Stored data
/-- R137, properties P1 to P4, for every unit an instance may have, on finite arguments that are not both zero and not −0. The
guard that makes them hold where P5 gives a zero is the model's choice (notes/assumptions/7). -/
def Obligations.Atan2HasPropertiesP1ToP4 : Prop :=
  ∀ (unit : Atan2Unit) (y x : Word), (F64.ofBits y).finite = true → (F64.ofBits x).finite = true → ¬ (y = 0 ∧ x = 0) →
    y ≠ 0x8000000000000000 → x ≠ 0x8000000000000000 →
    let a := atan2 unit (F64.ofBits y) (F64.ofBits x)
    let zero := F64.ofBits 0
    let pi := F64.ofBits 0x400921FB54442D18
    a.finite = true ∧ F64.ge a (F64.ofBits 0xC00921FB54442D18) = true ∧ F64.ge pi a = true ∧
    (y = 0 → F64.lt zero (F64.ofBits x) = true → a = zero) ∧
    (y = 0 → F64.lt (F64.ofBits x) zero = true → a = pi) ∧
    (x = 0 → F64.lt zero (F64.ofBits y) = true → a = F64.ofBits 0x3FF921FB54442D18) ∧
    (x = 0 → F64.lt (F64.ofBits y) zero = true → a = F64.ofBits 0xBFF921FB54442D18) ∧
    (F64.lt zero (F64.ofBits y) = true → F64.lt zero a = true) ∧
    (F64.lt (F64.ofBits y) zero = true → F64.lt a zero = true)

/-- The real number a finite value stands for. -/
noncomputable def realOf : F64 → ℝ
  | .nan _ => 0
  | .inf _ => 0
  | .fin neg units => (if neg then -1 else 1) * (units : ℝ) / 2 ^ 1074

/-- P5 of R137 for the default unit: where its precision ladder decides, the value it gives for |y| = `uy` and x = ±`ux` units is
a binary64 value no other of which is nearer to the real angle of the point (x, |y|), and `atan2` of the default unit, for y of
either sign, is a binary64 value no other of which is nearer to the real atan2(y, x). The ladder and what stands where it does not
decide are the model's (notes/assumptions/8); so is the answer where the angle underflows to 0, which the second part leaves out
(notes/assumptions/7). -/
def Obligations.DefaultAngleIsNearestToRealAngle : Prop :=
  (∀ (xNeg : Bool) (uy ux : Nat) (r : F64), 0 < uy → 0 < ux → nearestAngle xNeg uy ux = some r →
    (∃ w : Word, r = F64.ofBits w) ∧ r.finite = true ∧
    ∀ w : Word, (F64.ofBits w).finite = true →
      |realOf r - Complex.arg ⟨realOf (.fin xNeg ux), realOf (.fin false uy)⟩| ≤
        |realOf (F64.ofBits w) - Complex.arg ⟨realOf (.fin xNeg ux), realOf (.fin false uy)⟩|) ∧
  (∀ (y x : Word) (yNeg xNeg : Bool) (uy ux : Nat) (r : F64), F64.ofBits y = .fin yNeg uy → F64.ofBits x = .fin xNeg ux →
    0 < uy → 0 < ux → nearestAngle xNeg uy ux = some r → r ≠ .fin false 0 →
    (∃ w : Word, atan2 .correctlyRounded (F64.ofBits y) (F64.ofBits x) = F64.ofBits w) ∧
    (atan2 .correctlyRounded (F64.ofBits y) (F64.ofBits x)).finite = true ∧
    ∀ w : Word, (F64.ofBits w).finite = true →
      |realOf (atan2 .correctlyRounded (F64.ofBits y) (F64.ofBits x)) -
          Complex.arg ⟨realOf (F64.ofBits x), realOf (F64.ofBits y)⟩| ≤
        |realOf (F64.ofBits w) - Complex.arg ⟨realOf (F64.ofBits x), realOf (F64.ofBits y)⟩|)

● What is being asked:
After locating the line with "r ≠ .fin false 0 →" in the records above, please set down that line and all later ones exactly, and no other line.

● Task answer:
    0 < uy → 0 < ux → nearestAngle xNeg uy ux = some r → r ≠ .fin false 0 →
    (∃ w : Word, atan2 .correctlyRounded (F64.ofBits y) (F64.ofBits x) = F64.ofBits w) ∧
    (atan2 .correctlyRounded (F64.ofBits y) (F64.ofBits x)).finite = true ∧
    ∀ w : Word, (F64.ofBits w).finite = true →
      |realOf (atan2 .correctlyRounded (F64.ofBits y) (F64.ofBits x)) -
          Complex.arg ⟨realOf (F64.ofBits x), realOf (F64.ofBits y)⟩| ≤
        |realOf (F64.ofBits w) - Complex.arg ⟨realOf (F64.ofBits x), realOf (F64.ofBits y)⟩|)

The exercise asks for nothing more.